Aim of the exercise >> Transcribe the lines from the start of the data below through the line with "last := leAt", word for word and nothing more.

Stored data >>
-- ==== Sys2Proof/Machine/MailboxGo.lean ====
section
/-! DEFINITION. The command buffer (13 R380, R381, R476, R477): how a GO becomes a command, and the end of a live handover, at which the stalled
commands run (13 R386, 14 R411, 15 R432, R433). -/

namespace Sys2Proof.Machine

open Sys2Proof

/-! ### Payloads (13 R476) -/

/-- A command read from a buffer, and whether its reserved bytes are 0 and its choices exist. -/
abbrev Parsed := Option (Instr × Bool)

/-- The fields of a payload packed under R476. -/
def fieldsOf (sizes vals : List Nat) : List PField :=
  List.zipWith (fun n v => if n == 0 then PField.bytes (leBytes v 32) else PField.num n v) sizes vals

/-- A payload of numbers in order (0 stands for 32 B): none where LENGTH is not the opcode's. -/
def packed (sizes : List Nat) (len : Nat) (p : List Byte) (mk : List Nat → Instr × Bool) : Parsed :=
  let r := unpackGo p sizes 0 []
  if alignUp r.2 8 != len then none
  else
    let x := mk r.1
    some (x.1, x.2 && pack (fieldsOf sizes r.1) == bytesAt p 0 len)

/-- Argument k of a list of numbers. -/
def arg (l : List Nat) (k : Nat) : Nat := l.getD k 0
/-- A flag: 0 or 1. -/
def flagOk (l : List Nat) (k : Nat) : Bool := decide (arg l k ≤ 1)
/-- Bytes of a range are 0. -/
def zeroAt (p : List Byte) (off n : Nat) : Bool := (bytesAt p off n).all (· == 0)

/-- A command without arguments. -/
def bare (len : Nat) (i : Instr) : Parsed := if len == 0 then some (i, true) else none

/-- Member records of 16 B (13 R477), and whether their reserved bits are 0. -/
def recordsAt (p : List Byte) (off : Nat) : Nat → List MemberRec
  | 0 => []
  | n + 1 => { member := leAt p off 2, resultLen := leAt p (off + 2) 5, resultBase := leAt p (off + 8) 8 % 2 ^ 40 } :: recordsAt p (off + 16) n
def recordsOk (p : List Byte) (off : Nat) : Nat → Bool
  | 0 => true
  | n + 1 => zeroAt p (off + 7) 1 && zeroAt p (off + 13) 3 && recordsOk p (off + 16) n

/-- GROUP_INSTALL. -/
def parseInstall (h : MHdr) (len : Nat) (p : List Byte) : Parsed :=
  let n := leAt p 10 2
  if len != 16 + 16 * n || n == 0 then none
  else some (.groupInstall h {
    group := leAt p 0 2, gen := leAt p 2 1, last := leAt p 3 1 % 2 == 1, tenant := leAt p 4 2, n := leAt p 6 2,
    first := leAt p 8 2, recs := recordsAt p 16 n }, decide (leAt p 3 1 ≤ 1) && zeroAt p 12 4 && recordsOk p 16 n)

/-- OP_START. -/
def parseStart (h : MHdr) (len : Nat) (p : List Byte) : Parsed :=
  if len != 128 then none
  else some (.opStart h {
    opid := BitVec.ofNat 32 (leAt p 0 4), group := leAt p 4 2, digest := BitVec.ofNat 32 (leAt p 8 4), progId := leAt p 12 2,
    imageDigest := BitVec.ofNat 256 (leAt p 16 32), timeout := leAt p 48 8, args := bytesAt p 64 64 }, zeroAt p 6 2 && zeroAt p 14 2 && zeroAt p 56 8)

/-- MEMBER_ARM: the entry as GROUP_INSTALL lays it out, the position, the parameter block, OPID, DIGEST and the timeout (log entry 18). -/
def parseArm (h : MHdr) (len : Nat) (p : List Byte) : Parsed :=
  let n := leAt p 10 2
  let o := 16 + 16 * n
  if len != o + 280 then none
  else some (.memberArm h {
    group := leAt p 0 2, gen := leAt p 2 1, tenant := leAt p 4 2, members := recordsAt p 16 n, position := leAt p o 8,
    prog := paramsOf (bytesAt p (o + 8) 256), opid := BitVec.ofNat 32 (leAt p (o + 264) 4), digest := BitVec.ofNat 32 (leAt p (o + 268) 4),
    timeout := leAt p (o + 272) 8 },
    leAt p 3 1 == 1 && leAt p 6 2 == n && zeroAt p 8 2 && zeroAt p 12 4 && recordsOk p 16 n && paramBytesOk (bytesAt p (o + 8) 256))

/-- XLAT_UPDATE. -/
def updatesAt (p : List Byte) (off : Nat) : Nat → List XUpd
  | 0 => []
  | n + 1 => { tenant := leAt p off 2, addr := 65536 * leAt p (off + 2) 6, entry := BitVec.ofNat 64 (leAt p (off + 8) 8) } :: updatesAt p (off + 16) n
def parseUpdate (h : MHdr) (len : Nat) (p : List Byte) : Parsed :=
  let n := leAt p 2 2
  if len != 16 + 16 * n then none
  else some (.xlatUpdate h (leAt p 0 1) (updatesAt p 16 n), zeroAt p 1 1 && zeroAt p 4 12 && decide (1 ≤ n) && decide (n ≤ 240))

Answer box >>
-- ==== Sys2Proof/Machine/MailboxGo.lean ====
section
/-! DEFINITION. The command buffer (13 R380, R381, R476, R477): how a GO becomes a command, and the end of a live handover, at which the stalled
commands run (13 R386, 14 R411, 15 R432, R433). -/

namespace Sys2Proof.Machine

open Sys2Proof

/-! ### Payloads (13 R476) -/

/-- A command read from a buffer, and whether its reserved bytes are 0 and its choices exist. -/
abbrev Parsed := Option (Instr × Bool)

/-- The fields of a payload packed under R476. -/
def fieldsOf (sizes vals : List Nat) : List PField :=
  List.zipWith (fun n v => if n == 0 then PField.bytes (leBytes v 32) else PField.num n v) sizes vals

/-- A payload of numbers in order (0 stands for 32 B): none where LENGTH is not the opcode's. -/
def packed (sizes : List Nat) (len : Nat) (p : List Byte) (mk : List Nat → Instr × Bool) : Parsed :=
  let r := unpackGo p sizes 0 []
  if alignUp r.2 8 != len then none
  else
    let x := mk r.1
    some (x.1, x.2 && pack (fieldsOf sizes r.1) == bytesAt p 0 len)

/-- Argument k of a list of numbers. -/
def arg (l : List Nat) (k : Nat) : Nat := l.getD k 0
/-- A flag: 0 or 1. -/
def flagOk (l : List Nat) (k : Nat) : Bool := decide (arg l k ≤ 1)
/-- Bytes of a range are 0. -/
def zeroAt (p : List Byte) (off n : Nat) : Bool := (bytesAt p off n).all (· == 0)

/-- A command without arguments. -/
def bare (len : Nat) (i : Instr) : Parsed := if len == 0 then some (i, true) else none

/-- Member records of 16 B (13 R477), and whether their reserved bits are 0. -/
def recordsAt (p : List Byte) (off : Nat) : Nat → List MemberRec
  | 0 => []
  | n + 1 => { member := leAt p off 2, resultLen := leAt p (off + 2) 5, resultBase := leAt p (off + 8) 8 % 2 ^ 40 } :: recordsAt p (off + 16) n
def recordsOk (p : List Byte) (off : Nat) : Nat → Bool
  | 0 => true
  | n + 1 => zeroAt p (off + 7) 1 && zeroAt p (off + 13) 3 && recordsOk p (off + 16) n

/-- GROUP_INSTALL. -/
def parseInstall (h : MHdr) (len : Nat) (p : List Byte) : Parsed :=
  let n := leAt p 10 2
  if len != 16 + 16 * n || n == 0 then none
  else some (.groupInstall h {
    group := leAt p 0 2, gen := leAt p 2 1, last := leAt p 3 1 % 2 == 1, tenant := leAt p 4 2, n := leAt p 6 2,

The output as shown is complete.